Material for this task:
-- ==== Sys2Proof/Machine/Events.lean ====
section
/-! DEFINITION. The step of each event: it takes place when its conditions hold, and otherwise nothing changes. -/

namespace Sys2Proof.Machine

* * *

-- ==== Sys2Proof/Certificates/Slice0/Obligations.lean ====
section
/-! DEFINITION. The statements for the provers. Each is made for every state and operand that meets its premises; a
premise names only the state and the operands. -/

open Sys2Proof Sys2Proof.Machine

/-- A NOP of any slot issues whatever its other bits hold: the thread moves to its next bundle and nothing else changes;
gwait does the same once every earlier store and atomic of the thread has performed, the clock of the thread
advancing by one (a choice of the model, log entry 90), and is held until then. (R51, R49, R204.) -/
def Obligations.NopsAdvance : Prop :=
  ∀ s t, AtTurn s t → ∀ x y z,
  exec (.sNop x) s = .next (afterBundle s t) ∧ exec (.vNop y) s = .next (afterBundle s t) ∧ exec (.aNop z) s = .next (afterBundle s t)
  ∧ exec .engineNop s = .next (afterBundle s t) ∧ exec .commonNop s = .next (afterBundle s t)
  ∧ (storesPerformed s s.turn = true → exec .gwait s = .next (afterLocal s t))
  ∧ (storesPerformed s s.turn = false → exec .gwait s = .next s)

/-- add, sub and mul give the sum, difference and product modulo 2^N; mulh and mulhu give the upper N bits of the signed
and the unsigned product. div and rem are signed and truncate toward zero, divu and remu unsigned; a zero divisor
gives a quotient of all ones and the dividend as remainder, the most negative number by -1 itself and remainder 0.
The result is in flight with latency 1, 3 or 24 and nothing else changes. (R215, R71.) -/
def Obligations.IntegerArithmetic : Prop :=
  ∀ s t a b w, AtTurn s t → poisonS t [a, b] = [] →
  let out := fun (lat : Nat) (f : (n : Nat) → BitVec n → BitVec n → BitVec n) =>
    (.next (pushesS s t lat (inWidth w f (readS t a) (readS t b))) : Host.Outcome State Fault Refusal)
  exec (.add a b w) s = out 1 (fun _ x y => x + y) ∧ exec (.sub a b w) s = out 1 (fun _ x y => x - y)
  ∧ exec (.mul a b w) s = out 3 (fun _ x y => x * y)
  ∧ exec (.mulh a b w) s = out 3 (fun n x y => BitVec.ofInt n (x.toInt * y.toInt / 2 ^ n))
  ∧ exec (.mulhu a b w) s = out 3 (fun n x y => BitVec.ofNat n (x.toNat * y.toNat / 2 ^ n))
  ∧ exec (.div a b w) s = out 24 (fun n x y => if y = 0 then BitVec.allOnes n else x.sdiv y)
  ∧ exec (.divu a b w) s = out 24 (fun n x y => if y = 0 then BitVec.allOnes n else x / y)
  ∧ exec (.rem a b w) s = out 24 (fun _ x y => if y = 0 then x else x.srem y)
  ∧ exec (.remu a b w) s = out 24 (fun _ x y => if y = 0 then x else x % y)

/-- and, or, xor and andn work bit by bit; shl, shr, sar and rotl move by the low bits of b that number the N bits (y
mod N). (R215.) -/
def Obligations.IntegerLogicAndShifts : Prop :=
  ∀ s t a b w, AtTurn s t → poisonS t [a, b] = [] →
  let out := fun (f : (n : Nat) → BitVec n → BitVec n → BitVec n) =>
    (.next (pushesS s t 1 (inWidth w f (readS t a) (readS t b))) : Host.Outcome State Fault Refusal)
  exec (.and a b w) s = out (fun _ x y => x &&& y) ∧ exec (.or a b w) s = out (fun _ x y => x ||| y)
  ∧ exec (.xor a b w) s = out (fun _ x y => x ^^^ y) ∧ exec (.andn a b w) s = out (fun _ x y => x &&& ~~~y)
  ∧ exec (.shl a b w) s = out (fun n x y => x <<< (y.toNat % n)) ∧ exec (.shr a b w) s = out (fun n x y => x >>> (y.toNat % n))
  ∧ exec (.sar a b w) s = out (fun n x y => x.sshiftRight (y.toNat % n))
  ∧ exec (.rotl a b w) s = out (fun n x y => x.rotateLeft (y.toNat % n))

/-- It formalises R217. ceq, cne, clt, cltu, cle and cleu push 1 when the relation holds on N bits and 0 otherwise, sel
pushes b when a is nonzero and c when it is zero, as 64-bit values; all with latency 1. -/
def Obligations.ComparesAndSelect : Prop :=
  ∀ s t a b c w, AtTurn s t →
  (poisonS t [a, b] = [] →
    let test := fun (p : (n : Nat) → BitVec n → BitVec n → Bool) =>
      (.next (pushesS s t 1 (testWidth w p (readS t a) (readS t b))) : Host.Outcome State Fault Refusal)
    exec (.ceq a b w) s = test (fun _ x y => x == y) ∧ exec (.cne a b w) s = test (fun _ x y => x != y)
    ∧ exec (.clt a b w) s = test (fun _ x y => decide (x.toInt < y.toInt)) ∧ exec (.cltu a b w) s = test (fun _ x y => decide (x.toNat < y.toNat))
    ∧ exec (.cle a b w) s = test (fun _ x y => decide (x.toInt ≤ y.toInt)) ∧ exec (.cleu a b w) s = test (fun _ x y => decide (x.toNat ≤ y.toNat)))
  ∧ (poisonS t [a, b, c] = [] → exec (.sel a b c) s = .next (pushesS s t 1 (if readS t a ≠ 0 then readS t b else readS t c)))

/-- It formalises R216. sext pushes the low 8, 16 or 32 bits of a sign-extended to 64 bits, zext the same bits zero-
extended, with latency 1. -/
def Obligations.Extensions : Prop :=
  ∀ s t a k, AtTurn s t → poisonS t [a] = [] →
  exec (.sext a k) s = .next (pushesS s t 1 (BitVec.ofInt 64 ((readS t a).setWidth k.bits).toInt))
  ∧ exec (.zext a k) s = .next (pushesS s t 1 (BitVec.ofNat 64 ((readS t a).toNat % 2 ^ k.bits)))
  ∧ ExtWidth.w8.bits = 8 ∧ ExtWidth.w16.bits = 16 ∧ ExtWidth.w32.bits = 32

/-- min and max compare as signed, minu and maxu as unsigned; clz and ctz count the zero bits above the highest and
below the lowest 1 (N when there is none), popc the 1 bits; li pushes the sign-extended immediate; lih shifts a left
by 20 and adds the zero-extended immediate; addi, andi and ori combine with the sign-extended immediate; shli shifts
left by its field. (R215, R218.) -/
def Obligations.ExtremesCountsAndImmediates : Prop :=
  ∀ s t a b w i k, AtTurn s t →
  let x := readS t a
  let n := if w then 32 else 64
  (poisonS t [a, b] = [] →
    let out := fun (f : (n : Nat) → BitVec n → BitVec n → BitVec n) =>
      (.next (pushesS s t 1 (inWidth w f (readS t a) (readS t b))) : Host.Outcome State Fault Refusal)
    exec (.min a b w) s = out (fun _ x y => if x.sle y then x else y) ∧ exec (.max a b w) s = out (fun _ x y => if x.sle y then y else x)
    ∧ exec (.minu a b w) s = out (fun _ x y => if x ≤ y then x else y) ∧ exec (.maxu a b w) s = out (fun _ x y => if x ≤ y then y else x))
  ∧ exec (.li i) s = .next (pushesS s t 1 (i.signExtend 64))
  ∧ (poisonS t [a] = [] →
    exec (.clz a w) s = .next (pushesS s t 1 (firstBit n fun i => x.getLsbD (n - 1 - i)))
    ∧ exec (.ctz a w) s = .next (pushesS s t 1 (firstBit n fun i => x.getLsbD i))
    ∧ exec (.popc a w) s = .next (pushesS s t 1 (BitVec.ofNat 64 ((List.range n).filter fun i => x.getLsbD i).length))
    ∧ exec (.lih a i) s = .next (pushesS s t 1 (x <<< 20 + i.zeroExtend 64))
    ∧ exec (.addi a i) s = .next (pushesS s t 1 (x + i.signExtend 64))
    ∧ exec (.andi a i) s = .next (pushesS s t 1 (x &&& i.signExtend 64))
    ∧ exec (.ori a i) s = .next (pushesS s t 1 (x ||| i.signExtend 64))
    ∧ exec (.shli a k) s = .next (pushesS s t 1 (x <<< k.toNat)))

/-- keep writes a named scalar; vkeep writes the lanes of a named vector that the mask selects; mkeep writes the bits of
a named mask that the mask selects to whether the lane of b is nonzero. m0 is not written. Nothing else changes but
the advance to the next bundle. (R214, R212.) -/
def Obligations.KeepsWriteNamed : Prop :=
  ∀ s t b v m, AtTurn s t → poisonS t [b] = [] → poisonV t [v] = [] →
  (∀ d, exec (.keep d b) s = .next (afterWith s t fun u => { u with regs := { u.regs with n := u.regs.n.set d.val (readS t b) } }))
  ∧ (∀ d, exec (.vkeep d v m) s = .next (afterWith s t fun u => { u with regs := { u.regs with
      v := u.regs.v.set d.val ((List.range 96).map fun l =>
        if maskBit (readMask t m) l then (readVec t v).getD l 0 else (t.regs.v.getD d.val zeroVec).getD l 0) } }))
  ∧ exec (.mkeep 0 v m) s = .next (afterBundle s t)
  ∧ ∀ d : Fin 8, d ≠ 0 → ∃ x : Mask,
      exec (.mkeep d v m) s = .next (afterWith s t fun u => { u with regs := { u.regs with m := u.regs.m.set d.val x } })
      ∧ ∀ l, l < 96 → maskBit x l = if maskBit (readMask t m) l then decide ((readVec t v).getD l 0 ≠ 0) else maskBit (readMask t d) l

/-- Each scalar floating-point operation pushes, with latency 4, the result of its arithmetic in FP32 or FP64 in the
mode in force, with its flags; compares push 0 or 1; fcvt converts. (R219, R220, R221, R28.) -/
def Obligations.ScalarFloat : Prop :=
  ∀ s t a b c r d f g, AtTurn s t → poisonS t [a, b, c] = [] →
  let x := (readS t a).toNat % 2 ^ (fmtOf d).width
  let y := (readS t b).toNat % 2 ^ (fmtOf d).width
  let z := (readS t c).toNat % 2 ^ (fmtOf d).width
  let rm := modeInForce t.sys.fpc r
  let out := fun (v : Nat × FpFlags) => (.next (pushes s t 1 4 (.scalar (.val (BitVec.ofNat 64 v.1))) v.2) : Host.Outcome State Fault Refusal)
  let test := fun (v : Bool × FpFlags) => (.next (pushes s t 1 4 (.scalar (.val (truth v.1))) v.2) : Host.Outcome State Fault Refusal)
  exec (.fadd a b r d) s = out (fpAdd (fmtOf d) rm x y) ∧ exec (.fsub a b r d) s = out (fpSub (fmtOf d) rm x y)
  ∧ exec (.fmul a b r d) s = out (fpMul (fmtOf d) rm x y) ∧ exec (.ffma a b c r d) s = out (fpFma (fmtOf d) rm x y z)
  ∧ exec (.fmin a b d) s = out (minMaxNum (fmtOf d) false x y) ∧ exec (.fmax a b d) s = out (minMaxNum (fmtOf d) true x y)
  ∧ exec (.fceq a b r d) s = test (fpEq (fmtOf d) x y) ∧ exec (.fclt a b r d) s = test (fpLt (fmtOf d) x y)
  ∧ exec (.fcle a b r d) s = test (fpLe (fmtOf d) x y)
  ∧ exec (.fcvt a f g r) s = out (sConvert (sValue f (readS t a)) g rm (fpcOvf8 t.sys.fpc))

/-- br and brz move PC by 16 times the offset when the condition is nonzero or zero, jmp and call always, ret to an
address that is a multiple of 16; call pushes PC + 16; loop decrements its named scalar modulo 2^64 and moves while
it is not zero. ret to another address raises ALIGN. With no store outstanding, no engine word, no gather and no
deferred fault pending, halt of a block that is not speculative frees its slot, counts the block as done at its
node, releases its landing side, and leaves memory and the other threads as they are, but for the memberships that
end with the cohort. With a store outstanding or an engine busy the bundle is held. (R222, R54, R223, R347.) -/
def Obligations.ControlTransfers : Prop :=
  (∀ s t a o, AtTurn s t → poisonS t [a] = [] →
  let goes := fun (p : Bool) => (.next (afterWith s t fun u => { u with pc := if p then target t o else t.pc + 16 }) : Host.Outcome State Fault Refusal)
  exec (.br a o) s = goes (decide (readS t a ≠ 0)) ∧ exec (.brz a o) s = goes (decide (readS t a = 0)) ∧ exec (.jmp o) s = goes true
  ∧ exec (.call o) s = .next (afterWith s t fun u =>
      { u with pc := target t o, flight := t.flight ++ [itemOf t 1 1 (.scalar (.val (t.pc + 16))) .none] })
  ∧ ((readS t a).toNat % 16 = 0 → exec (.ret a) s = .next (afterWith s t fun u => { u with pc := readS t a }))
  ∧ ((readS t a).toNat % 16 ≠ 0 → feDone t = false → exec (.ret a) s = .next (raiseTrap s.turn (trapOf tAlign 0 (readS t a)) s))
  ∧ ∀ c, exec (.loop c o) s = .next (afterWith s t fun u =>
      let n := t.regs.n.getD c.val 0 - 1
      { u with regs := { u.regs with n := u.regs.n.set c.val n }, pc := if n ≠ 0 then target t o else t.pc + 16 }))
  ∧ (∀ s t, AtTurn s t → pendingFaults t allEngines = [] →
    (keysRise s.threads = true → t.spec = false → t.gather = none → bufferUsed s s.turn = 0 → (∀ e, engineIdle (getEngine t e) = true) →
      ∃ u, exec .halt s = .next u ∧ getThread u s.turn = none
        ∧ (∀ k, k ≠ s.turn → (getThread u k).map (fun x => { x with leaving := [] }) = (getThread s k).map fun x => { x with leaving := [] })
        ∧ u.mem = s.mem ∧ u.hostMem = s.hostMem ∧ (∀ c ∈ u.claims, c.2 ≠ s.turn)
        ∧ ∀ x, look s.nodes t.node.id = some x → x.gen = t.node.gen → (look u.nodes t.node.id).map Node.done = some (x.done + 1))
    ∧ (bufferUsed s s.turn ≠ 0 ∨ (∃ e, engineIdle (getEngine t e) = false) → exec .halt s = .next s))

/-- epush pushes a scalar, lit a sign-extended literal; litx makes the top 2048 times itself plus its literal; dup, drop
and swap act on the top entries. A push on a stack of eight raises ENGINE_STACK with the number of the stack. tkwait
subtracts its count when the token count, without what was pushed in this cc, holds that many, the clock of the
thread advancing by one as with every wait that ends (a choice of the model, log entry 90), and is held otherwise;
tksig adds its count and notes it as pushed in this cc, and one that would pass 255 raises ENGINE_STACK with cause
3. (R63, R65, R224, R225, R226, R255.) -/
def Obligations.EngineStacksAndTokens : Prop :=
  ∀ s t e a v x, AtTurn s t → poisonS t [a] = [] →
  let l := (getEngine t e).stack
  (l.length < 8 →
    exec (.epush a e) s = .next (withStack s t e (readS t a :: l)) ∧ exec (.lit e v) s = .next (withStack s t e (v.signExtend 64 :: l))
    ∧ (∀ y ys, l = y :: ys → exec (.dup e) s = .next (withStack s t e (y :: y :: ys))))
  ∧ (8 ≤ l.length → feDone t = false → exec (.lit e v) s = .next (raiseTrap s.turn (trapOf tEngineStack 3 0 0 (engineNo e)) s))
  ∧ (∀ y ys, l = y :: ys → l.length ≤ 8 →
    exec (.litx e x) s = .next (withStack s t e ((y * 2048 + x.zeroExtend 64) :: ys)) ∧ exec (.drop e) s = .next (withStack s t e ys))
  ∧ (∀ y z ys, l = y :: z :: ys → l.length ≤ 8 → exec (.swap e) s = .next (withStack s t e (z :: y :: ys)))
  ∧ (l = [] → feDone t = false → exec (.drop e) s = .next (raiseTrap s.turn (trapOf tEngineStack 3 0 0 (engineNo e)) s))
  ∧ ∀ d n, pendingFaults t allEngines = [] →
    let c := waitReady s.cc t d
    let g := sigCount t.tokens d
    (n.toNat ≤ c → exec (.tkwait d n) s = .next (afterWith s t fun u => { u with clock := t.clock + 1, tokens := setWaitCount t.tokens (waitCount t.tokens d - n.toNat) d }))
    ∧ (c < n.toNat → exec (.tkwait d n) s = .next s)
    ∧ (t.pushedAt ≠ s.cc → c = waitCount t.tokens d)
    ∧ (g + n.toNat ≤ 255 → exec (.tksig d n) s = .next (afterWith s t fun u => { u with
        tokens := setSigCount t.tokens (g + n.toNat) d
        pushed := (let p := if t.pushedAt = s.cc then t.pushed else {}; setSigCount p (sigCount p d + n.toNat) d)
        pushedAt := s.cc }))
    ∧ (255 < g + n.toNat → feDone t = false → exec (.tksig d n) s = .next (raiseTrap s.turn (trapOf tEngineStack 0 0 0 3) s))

Instructions to follow: Could you repeat exactly the lines in the listing above from the one with "-- ==== Sys2Proof/Machine/Events.lean" down to the one with "namespace Sys2Proof.Machine"? Include both of those lines.

Solution below:
-- ==== Sys2Proof/Machine/Events.lean ====
section
/-! DEFINITION. The step of each event: it takes place when its conditions hold, and otherwise nothing changes. -/

namespace Sys2Proof.Machine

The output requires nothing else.